Stored data entries:

theorem execInjectSkipgap_served (s : State) (n : Fin 16) (h : Served s (LNP_INJ.reg.adr n.val)) :
    exec (.injectSkipgap n) s = .next (lnpReg 0x200260 n.val (LNP_INJ.reg.adr n.val) 16 s) := by
  have hr : ∀ n : Fin 16, rowAt (LNP_INJ.reg.adr n.val) = some (⟨0x200260, 0x4000, 16, 0x0, 1, 0x0, 0x0, 0x0, 0x0, 0x0⟩, n.val, 0) := by decide
  have hu : ∀ n : Fin 16, unitAt (LNP_INJ.reg.adr n.val) = some 5 := by decide
  have hl : ∀ n : Fin 16, ((LNP_INJ.reg.adr n.val) == unitBase 5 + 4) = false := by decide
  have hb : ∀ n : Fin 16, touchesBasic (LNP_INJ.reg.adr n.val) = false := by decide
  show Host.Outcome.next (regWrite _ _ s) = _
  rw [regWrite_served s _ _ 5 n.val 0 _ h (hr n) (hu n) (hl n) (hb n)]
  rfl

theorem execRatemaxWrite_served (s : State) (n : Fin 16) (v : Word) (h : Served s (LNP_CFG.reg.adr n.val)) :
    exec (.ratemaxWrite n v) s = .next (afterBasic 5 (LNP_CFG.reg.adr n.val) v.toNat (s.rdA (LNP_CFG.reg.adr n.val)) (lnpReg 0x200100 n.val (LNP_CFG.reg.adr n.val) v.toNat s)) := by
  have hr : ∀ n : Fin 16, rowAt (LNP_CFG.reg.adr n.val) = some (⟨0x200100, 0x4000, 16, 0x0, 1, 0x0, 0x17, 0x17, 0x0, 0x0⟩, n.val, 0) := by decide
  have hu : ∀ n : Fin 16, unitAt (LNP_CFG.reg.adr n.val) = some 5 := by decide
  have hl : ∀ n : Fin 16, ((LNP_CFG.reg.adr n.val) == unitBase 5 + 4) = false := by decide
  show Host.Outcome.next (regWrite _ _ s) = _
  rw [regWrite_basic s _ _ 5 n.val 0 _ h (hr n) (hu n) (hl n)]
  rfl

theorem execRetrain_served (s : State) (n : Fin 16) (v : Word) (h : Served s (LNP_CTL.reg.adr n.val)) :
    exec (.retrain n v) s = .next (lnpReg 0x200104 n.val (LNP_CTL.reg.adr n.val) (v.toNat ||| 1) s) := by
  have hr : ∀ n : Fin 16, rowAt (LNP_CTL.reg.adr n.val) = some (⟨0x200104, 0x4000, 16, 0x0, 1, 0x0, 0x0, 0x0, 0x0, 0x0⟩, n.val, 0) := by decide
  have hu : ∀ n : Fin 16, unitAt (LNP_CTL.reg.adr n.val) = some 5 := by decide
  have hl : ∀ n : Fin 16, ((LNP_CTL.reg.adr n.val) == unitBase 5 + 4) = false := by decide
  have hb : ∀ n : Fin 16, touchesBasic (LNP_CTL.reg.adr n.val) = false := by decide
  show Host.Outcome.next (regWrite _ _ s) = _
  rw [regWrite_served s _ _ 5 n.val 0 _ h (hr n) (hu n) (hl n) (hb n)]
  rfl

theorem execTxfirWrite_served (s : State) (n : Fin 16) (v : Word) (h : Served s (LNP_TXFIR.reg.adr n.val)) :
    exec (.txfirWrite n v) s = .next (lnpReg 0x200140 n.val (LNP_TXFIR.reg.adr n.val) v.toNat s) := by
  have hr : ∀ n : Fin 16, rowAt (LNP_TXFIR.reg.adr n.val) = some (⟨0x200140, 0x4000, 16, 0x0, 1, 0x80000000, 0x0, 0x0, 0x803f3f3f, 0x0⟩, n.val, 0) := by decide
  have hu : ∀ n : Fin 16, unitAt (LNP_TXFIR.reg.adr n.val) = some 5 := by decide
  have hl : ∀ n : Fin 16, ((LNP_TXFIR.reg.adr n.val) == unitBase 5 + 4) = false := by decide
  have hb : ∀ n : Fin 16, touchesBasic (LNP_TXFIR.reg.adr n.val) = false := by decide
  show Host.Outcome.next (regWrite _ _ s) = _
  rw [regWrite_served s _ _ 5 n.val 0 _ h (hr n) (hu n) (hl n) (hb n)]
  rfl

theorem execMailboxGo_served (s : State) (g : Fin 16) (v : Word) (h : Served s (CLP_CCCTL.reg.adr g.val)) :
    exec (.mailboxGo g v) s = .next (clpReg 0x300300 g.val (CLP_CCCTL.reg.adr g.val) (v.toNat ||| 1073741824) s) := by
  have hr : ∀ g : Fin 16, rowAt (CLP_CCCTL.reg.adr g.val) = some (⟨0x300300, 0x2000, 16, 0x0, 1, 0x0, 0xff, 0x0, 0x0, 0x0⟩, g.val, 0) := by decide
  have hu : ∀ g : Fin 16, unitAt (CLP_CCCTL.reg.adr g.val) = some 6 := by decide
  have hl : ∀ g : Fin 16, ((CLP_CCCTL.reg.adr g.val) == unitBase 6 + 4) = false := by decide
  have hb : ∀ g : Fin 16, touchesBasic (CLP_CCCTL.reg.adr g.val) = false := by decide
  show Host.Outcome.next (regWrite _ _ s) = _
  rw [regWrite_served s _ _ 6 g.val 0 _ h (hr g) (hu g) (hl g) (hb g)]
  rfl

theorem execClpStreamWrite_served (s : State) (st : Fin 64) (v : Word) (h : Served s (CLP_STREAM0.reg.adr st.val)) :
    exec (.clpStreamWrite st v) s = .next (clpReg 0x321000 st.val (CLP_STREAM0.reg.adr st.val) v.toNat s) := by
  have hr : ∀ st : Fin 64, rowAt (CLP_STREAM0.reg.adr st.val) = some (⟨0x321000, 0x10, 64, 0x0, 1, 0x64, 0x800f07ff, 0x0, 0x0, 0x0⟩, st.val, 0) := by decide
  have hu : ∀ st : Fin 64, unitAt (CLP_STREAM0.reg.adr st.val) = some 6 := by decide
  have hl : ∀ st : Fin 64, ((CLP_STREAM0.reg.adr st.val) == unitBase 6 + 4) = false := by decide
  have hb : ∀ st : Fin 64, touchesBasic (CLP_STREAM0.reg.adr st.val) = false := by decide
  show Host.Outcome.next (regWrite _ _ s) = _
  rw [regWrite_served s _ _ 6 st.val 0 _ h (hr st) (hu st) (hl st) (hb st)]
  rfl

theorem execParStreamWrite_served (s : State) (n : Fin 2) (v : Word) (h : Served s (PAR_STREAM.reg.adr n.val)) :
    exec (.parStreamWrite n v) s = .next (afterBasic 7 (PAR_STREAM.reg.adr n.val) v.toNat (s.rdA (PAR_STREAM.reg.adr n.val)) (parReg 0x38010c n.val (PAR_STREAM.reg.adr n.val) v.toNat s)) := by
  have hr : ∀ n : Fin 2, rowAt (PAR_STREAM.reg.adr n.val) = some (⟨0x38010c, 0x40000, 2, 0x0, 1, 0x0, 0xbf0000ff, 0xbf0000ff, 0x0, 0x0⟩, n.val, 0) := by decide
  have hu : ∀ n : Fin 2, unitAt (PAR_STREAM.reg.adr n.val) = some 7 := by decide
  have hl : ∀ n : Fin 2, ((PAR_STREAM.reg.adr n.val) == unitBase 7 + 4) = false := by decide
  show Host.Outcome.next (regWrite _ _ s) = _
  rw [regWrite_basic s _ _ 7 n.val 0 _ h (hr n) (hu n) (hl n)]
  rfl

theorem execPixSrcWrite_served (s : State) (p : Fin 4) (v : Word) (h : Served s (PIX_SRC.reg.adr p.val)) :
    exec (.pixSrcWrite p v) s = .next (pixReg 0x400100 p.val 0 (PIX_SRC.reg.adr p.val) v.toNat s) := by
  have hr : ∀ p : Fin 4, rowAt (PIX_SRC.reg.adr p.val) = some (⟨0x400100, 0x40000, 4, 0x0, 1, 0x0, 0x8000003f, 0x0, 0x0, 0x0⟩, p.val, 0) := by decide
  have hu : ∀ p : Fin 4, unitAt (PIX_SRC.reg.adr p.val) = some 8 := by decide
  have hl : ∀ p : Fin 4, ((PIX_SRC.reg.adr p.val) == unitBase 8 + 4) = false := by decide
  have hb : ∀ p : Fin 4, touchesBasic (PIX_SRC.reg.adr p.val) = false := by decide
  show Host.Outcome.next (regWrite _ _ s) = _
  rw [regWrite_served s _ _ 8 p.val 0 _ h (hr p) (hu p) (hl p) (hb p)]
  rfl

theorem execPixBistStart_served (s : State) (p : Fin 4) (v : Word) (h : Served s (PIX_BIST.reg.adr p.val)) :
    exec (.pixBistStart p v) s = .next (pixReg 0x400210 p.val 0 (PIX_BIST.reg.adr p.val) (v.toNat ||| 2 ^ 31) s) := by
  have hr : ∀ p : Fin 4, rowAt (PIX_BIST.reg.adr p.val) = some (⟨0x400210, 0x40000, 4, 0x0, 1, 0x0, 0x0, 0x0, 0x0, 0x0⟩, p.val, 0) := by decide
  have hu : ∀ p : Fin 4, unitAt (PIX_BIST.reg.adr p.val) = some 8 := by decide
  have hl : ∀ p : Fin 4, ((PIX_BIST.reg.adr p.val) == unitBase 8 + 4) = false := by decide
  have hb : ∀ p : Fin 4, touchesBasic (PIX_BIST.reg.adr p.val) = false := by decide
  show Host.Outcome.next (regWrite _ _ s) = _
  rw [regWrite_served s _ _ 8 p.val 0 _ h (hr p) (hu p) (hl p) (hb p)]
  rfl

theorem execPosArm_served (s : State) (n : Fin 8) (h : Served s (POS_CTL.reg.adr n.val)) :
    exec (.posArm n) s = .next (posReg 0x500128 n.val (POS_CTL.reg.adr n.val) 1 s) := by
  have hr : ∀ n : Fin 8, rowAt (POS_CTL.reg.adr n.val) = some (⟨0x500128, 0x2000, 8, 0x0, 1, 0x0, 0x0, 0x0, 0x0, 0x0⟩, n.val, 0) := by decide
  have hu : ∀ n : Fin 8, unitAt (POS_CTL.reg.adr n.val) = some 9 := by decide
  have hl : ∀ n : Fin 8, ((POS_CTL.reg.adr n.val) == unitBase 9 + 4) = false := by decide
  have hb : ∀ n : Fin 8, touchesBasic (POS_CTL.reg.adr n.val) = false := by decide
  show Host.Outcome.next (regWrite _ _ s) = _
  rw [regWrite_served s _ _ 9 n.val 0 _ h (hr n) (hu n) (hl n) (hb n)]
  rfl

theorem execPosDisarm_served (s : State) (n : Fin 8) (h : Served s (POS_CTL.reg.adr n.val)) :
    exec (.posDisarm n) s = .next (posReg 0x500128 n.val (POS_CTL.reg.adr n.val) 2 s) := by
  have hr : ∀ n : Fin 8, rowAt (POS_CTL.reg.adr n.val) = some (⟨0x500128, 0x2000, 8, 0x0, 1, 0x0, 0x0, 0x0, 0x0, 0x0⟩, n.val, 0) := by decide
  have hu : ∀ n : Fin 8, unitAt (POS_CTL.reg.adr n.val) = some 9 := by decide
  have hl : ∀ n : Fin 8, ((POS_CTL.reg.adr n.val) == unitBase 9 + 4) = false := by decide
  have hb : ∀ n : Fin 8, touchesBasic (POS_CTL.reg.adr n.val) = false := by decide
  show Host.Outcome.next (regWrite _ _ s) = _
  rw [regWrite_served s _ _ 9 n.val 0 _ h (hr n) (hu n) (hl n) (hb n)]
  rfl

theorem execPosLoad_served (s : State) (n : Fin 8) (h : Served s (POS_CTL.reg.adr n.val)) :
    exec (.posLoad n) s = .next (posReg 0x500128 n.val (POS_CTL.reg.adr n.val) 4 s) := by
  have hr : ∀ n : Fin 8, rowAt (POS_CTL.reg.adr n.val) = some (⟨0x500128, 0x2000, 8, 0x0, 1, 0x0, 0x0, 0x0, 0x0, 0x0⟩, n.val, 0) := by decide
  have hu : ∀ n : Fin 8, unitAt (POS_CTL.reg.adr n.val) = some 9 := by decide
  have hl : ∀ n : Fin 8, ((POS_CTL.reg.adr n.val) == unitBase 9 + 4) = false := by decide
  have hb : ∀ n : Fin 8, touchesBasic (POS_CTL.reg.adr n.val) = false := by decide
  show Host.Outcome.next (regWrite _ _ s) = _
  rw [regWrite_served s _ _ 9 n.val 0 _ h (hr n) (hu n) (hl n) (hb n)]
  rfl

theorem execPosRefset_served (s : State) (n : Fin 8) (h : Served s (POS_CTL.reg.adr n.val)) :
    exec (.posRefset n) s = .next (posReg 0x500128 n.val (POS_CTL.reg.adr n.val) 8 s) := by
  have hr : ∀ n : Fin 8, rowAt (POS_CTL.reg.adr n.val) = some (⟨0x500128, 0x2000, 8, 0x0, 1, 0x0, 0x0, 0x0, 0x0, 0x0⟩, n.val, 0) := by decide
  have hu : ∀ n : Fin 8, unitAt (POS_CTL.reg.adr n.val) = some 9 := by decide
  have hl : ∀ n : Fin 8, ((POS_CTL.reg.adr n.val) == unitBase 9 + 4) = false := by decide
  have hb : ∀ n : Fin 8, touchesBasic (POS_CTL.reg.adr n.val) = false := by decide
  show Host.Outcome.next (regWrite _ _ s) = _
  rw [regWrite_served s _ _ 9 n.val 0 _ h (hr n) (hu n) (hl n) (hb n)]
  rfl

theorem execPosLatchCmd_served (s : State) (n : Fin 8) (h : Served s (POS_CTL.reg.adr n.val)) :
    exec (.posLatchCmd n) s = .next (posReg 0x500128 n.val (POS_CTL.reg.adr n.val) 16 s) := by
  have hr : ∀ n : Fin 8, rowAt (POS_CTL.reg.adr n.val) = some (⟨0x500128, 0x2000, 8, 0x0, 1, 0x0, 0x0, 0x0, 0x0, 0x0⟩, n.val, 0) := by decide
  have hu : ∀ n : Fin 8, unitAt (POS_CTL.reg.adr n.val) = some 9 := by decide
  have hl : ∀ n : Fin 8, ((POS_CTL.reg.adr n.val) == unitBase 9 + 4) = false := by decide
  have hb : ∀ n : Fin 8, touchesBasic (POS_CTL.reg.adr n.val) = false := by decide
  show Host.Outcome.next (regWrite _ _ s) = _
  rw [regWrite_served s _ _ 9 n.val 0 _ h (hr n) (hu n) (hl n) (hb n)]
  rfl

theorem execPosCfgWrite_served (s : State) (n : Fin 8) (v : Word) (h : Served s (POS_CFG.reg.adr n.val)) :
    exec (.posCfgWrite n v) s = .next (afterBasic 9 (POS_CFG.reg.adr n.val) v.toNat (s.rdA (POS_CFG.reg.adr n.val)) (posReg 0x500100 n.val (POS_CFG.reg.adr n.val) v.toNat s)) := by
  have hr : ∀ n : Fin 8, rowAt (POS_CFG.reg.adr n.val) = some (⟨0x500100, 0x2000, 8, 0x0, 1, 0x2004004, 0x8ffec0ff, 0x8ffec0ff, 0x0, 0x0⟩, n.val, 0) := by decide
  have hu : ∀ n : Fin 8, unitAt (POS_CFG.reg.adr n.val) = some 9 := by decide
  have hl : ∀ n : Fin 8, ((POS_CFG.reg.adr n.val) == unitBase 9 + 4) = false := by decide
  show Host.Outcome.next (regWrite _ _ s) = _
  rw [regWrite_basic s _ _ 9 n.val 0 _ h (hr n) (hu n) (hl n)]
  rfl

theorem execTwsWcfgWrite_served (s : State) (w : Fin 4) (v : Word) (h : Served s (TWS_WCFG.reg.adr w.val)) :
    exec (.twsWcfgWrite w v) s = .next (afterBasic 10 (TWS_WCFG.reg.adr w.val) v.toNat (s.rdA (TWS_WCFG.reg.adr w.val)) (twsReg 0x540100 w.val (TWS_WCFG.reg.adr w.val) v.toNat s)) := by
  have hr : ∀ w : Fin 4, rowAt (TWS_WCFG.reg.adr w.val) = some (⟨0x540100, 0x40, 4, 0x0, 1, 0xc10000, 0x8fe31fff, 0x8fe31fff, 0x0, 0x0⟩, w.val, 0) := by decide
  have hu : ∀ w : Fin 4, unitAt (TWS_WCFG.reg.adr w.val) = some 10 := by decide
  have hl : ∀ w : Fin 4, ((TWS_WCFG.reg.adr w.val) == unitBase 10 + 4) = false := by decide
  show Host.Outcome.next (regWrite _ _ s) = _
  rw [regWrite_basic s _ _ 10 w.val 0 _ h (hr w) (hu w) (hl w)]
  rfl

theorem execEntryCtlWrite_served (s : State) (e : Fin 64) (v : Word) (h : Served s (TWS_ENTCTL.reg.adr e.val)) :
    exec (.entryCtlWrite e v) s = .next (twsReg 0x541000 e.val (TWS_ENTCTL.reg.adr e.val) v.toNat s) := by
  have hr : ∀ e : Fin 64, rowAt (TWS_ENTCTL.reg.adr e.val) = some (⟨0x541000, 0x20, 64, 0x0, 1, 0x0, 0xfe07ffff, 0x0, 0x0, 0x0⟩, e.val, 0) := by decide
  have hu : ∀ e : Fin 64, unitAt (TWS_ENTCTL.reg.adr e.val) = some 10 := by decide
  have hl : ∀ e : Fin 64, ((TWS_ENTCTL.reg.adr e.val) == unitBase 10 + 4) = false := by decide
  have hb : ∀ e : Fin 64, touchesBasic (TWS_ENTCTL.reg.adr e.val) = false := by decide
  show Host.Outcome.next (regWrite _ _ s) = _
  rw [regWrite_served s _ _ 10 e.val 0 _ h (hr e) (hu e) (hl e) (hb e)]
  rfl

theorem execSoftFire_served (s : State) (k : Fin 8) (v : Word) (h : Served s (BTM_FIRE.reg.adr k.val)) :
    exec (.softFire k v) s = .next (btmReg 0x600100 k.val (BTM_FIRE.reg.adr k.val) v.toNat s) := by
  have hr : ∀ k : Fin 8, rowAt (BTM_FIRE.reg.adr k.val) = some (⟨0x600100, 0x4, 8, 0x0, 1, 0x0, 0x0, 0x0, 0x0, 0x0⟩, k.val, 0) := by decide
  have hu : ∀ k : Fin 8, unitAt (BTM_FIRE.reg.adr k.val) = some 11 := by decide
  have hl : ∀ k : Fin 8, ((BTM_FIRE.reg.adr k.val) == unitBase 11 + 4) = false := by decide
  have hb : ∀ k : Fin 8, touchesBasic (BTM_FIRE.reg.adr k.val) = false := by decide
  show Host.Outcome.next (regWrite _ _ s) = _
  rw [regWrite_served s _ _ 11 k.val 0 _ h (hr k) (hu k) (hl k) (hb k)]
  rfl

theorem execCselWrite_served (s : State) (i : Fin 512) (v : Word) (h : Served s (BTM_CSEL.reg.adr i.val)) :
    exec (.cselWrite i v) s = .next (btmReg 0x602000 i.val (BTM_CSEL.reg.adr i.val) v.toNat s) := by
  have hr : ∀ i : Fin 512, rowAt (BTM_CSEL.reg.adr i.val) = some (⟨0x602000, 0x4, 512, 0x0, 1, 0x0, 0xc00000ff, 0x0, 0x0, 0x20000000⟩, i.val, 0) := by decide
  have hu : ∀ i : Fin 512, unitAt (BTM_CSEL.reg.adr i.val) = some 11 := by decide
  have hl : ∀ i : Fin 512, ((BTM_CSEL.reg.adr i.val) == unitBase 11 + 4) = false := by decide
  have hb : ∀ i : Fin 512, touchesBasic (BTM_CSEL.reg.adr i.val) = false := by decide
  show Host.Outcome.next (regWrite _ _ s) = _
  rw [regWrite_served s _ _ 11 i.val 0 _ h (hr i) (hu i) (hl i) (hb i)]
  rfl

theorem execBeatSrcWrite_served (s : State) (b : Fin 256) (v : Word) (h : Served s (BTM_BEAT.reg.adr b.val)) :
    exec (.beatSrcWrite b v) s = .next (btmReg 0x601000 b.val (BTM_BEAT.reg.adr b.val) v.toNat s) := by
  have hr : ∀ b : Fin 256, rowAt (BTM_BEAT.reg.adr b.val) = some (⟨0x601000, 0x4, 256, 0x0, 1, 0x0, 0xb00003ff, 0x0, 0x0, 0x0⟩, b.val, 0) := by decide
  have hu : ∀ b : Fin 256, unitAt (BTM_BEAT.reg.adr b.val) = some 11 := by decide
  have hl : ∀ b : Fin 256, ((BTM_BEAT.reg.adr b.val) == unitBase 11 + 4) = false := by decide
  have hb : ∀ b : Fin 256, touchesBasic (BTM_BEAT.reg.adr b.val) = false := by decide
  show Host.Outcome.next (regWrite _ _ s) = _
  rw [regWrite_served s _ _ 11 b.val 0 _ h (hr b) (hu b) (hl b) (hb b)]
  rfl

What to do — Copy all lines from the entries that contain the word "twsReg".

Solution to this exercise —
    exec (.twsWcfgWrite w v) s = .next (afterBasic 10 (TWS_WCFG.reg.adr w.val) v.toNat (s.rdA (TWS_WCFG.reg.adr w.val)) (twsReg 0x540100 w.val (TWS_WCFG.reg.adr w.val) v.toNat s)) := by
    exec (.entryCtlWrite e v) s = .next (twsReg 0x541000 e.val (TWS_ENTCTL.reg.adr e.val) v.toNat s) := by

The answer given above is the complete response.